=== Begin Enclosure ===

/-- With `counter = 0` an accepted edge only adopts the level (spec/42_decoder.md R119). -/
theorem DecoderState.acceptEdge_of_counter_zero {d : DecoderState} (a : Bit) (hzero : d.counter = 0) :
    d.acceptEdge a = ({ d with lvl := levelOf a }, none) := by
  simp [DecoderState.acceptEdge, hzero]

/-- A pending half-bit is emitted inverted and cleared (spec/42_decoder.md R120). -/
theorem DecoderState.acceptEdge_of_pending {d : DecoderState} (a b : Bit) (hcounter : d.counter ≠ 0) (hlast : d.last = some b) :
    d.acceptEdge a = ({ d with lvl := levelOf a, counter := 0, last := none }, some ⟨!b, d.pos⟩) := by
  cases b <;> simp [DecoderState.acceptEdge, DecoderState.resolve, hcounter, hlast]

/-- With nothing pending the edge becomes the first half of a bit (spec/42_decoder.md R120). -/
theorem DecoderState.acceptEdge_of_none_pending {d : DecoderState} (a : Bit) (hcounter : d.counter ≠ 0) (hlast : d.last = none) :
    d.acceptEdge a = ({ d with lvl := levelOf a, counter := 0, last := some true }, none) := by
  simp [DecoderState.acceptEdge, DecoderState.resolve, hcounter, hlast]

/-- Settles O30: the cases of an accepted edge, by `counter` and `last`. -/
theorem acceptedEdgeResolvesThePendingHalfBit : Obligations.AcceptedEdgeResolvesThePendingHalfBit := by
  intro P d a h
  have hsees : d.lvl.sees a = false := by simpa [← Level.sees_iff_cases] using h
  rw [decProcess_of_edge P d a hsees]
  refine ⟨fun hzero => ?_, fun hcounter => ⟨fun hlast => ?_, fun hlast => ?_, fun hlast => ?_⟩⟩
  · rw [DecoderState.acceptEdge_of_counter_zero a hzero]
    rfl
  · rw [DecoderState.acceptEdge_of_pending a false hcounter hlast]
    rfl
  · rw [DecoderState.acceptEdge_of_pending a true hcounter hlast]
    rfl
  · rw [DecoderState.acceptEdge_of_none_pending a hcounter hlast]
    rfl

/-- An accepted edge emits exactly when the count is not 0 and a half-bit is pending. -/
theorem DecoderState.acceptEdge_emission_iff (d : DecoderState) (a : Bit) (e : Emission) :
    (d.acceptEdge a).2 = some e ↔ d.counter ≠ 0 ∧ d.last = some (!e.bit) ∧ e.position = d.pos := by
  obtain ⟨bit, position⟩ := e
  by_cases hzero : d.counter = 0
  · simp [DecoderState.acceptEdge_of_counter_zero a hzero, hzero]
  · cases hlast : d.last with
    | none => simp [DecoderState.acceptEdge_of_none_pending a hzero hlast]
    | some b =>
      rw [DecoderState.acceptEdge_of_pending a b hzero hlast]
      cases b <;> cases bit <;> simp [hzero, eq_comm]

=== End Enclosure ===

**EXERCISE INSTRUCTIONS**
When a line holds the string "position", pull it out of the listing.

**OUTPUT OF THE EXERCISE**
    (d.acceptEdge a).2 = some e ↔ d.counter ≠ 0 ∧ d.last = some (!e.bit) ∧ e.position = d.pos := by
  obtain ⟨bit, position⟩ := e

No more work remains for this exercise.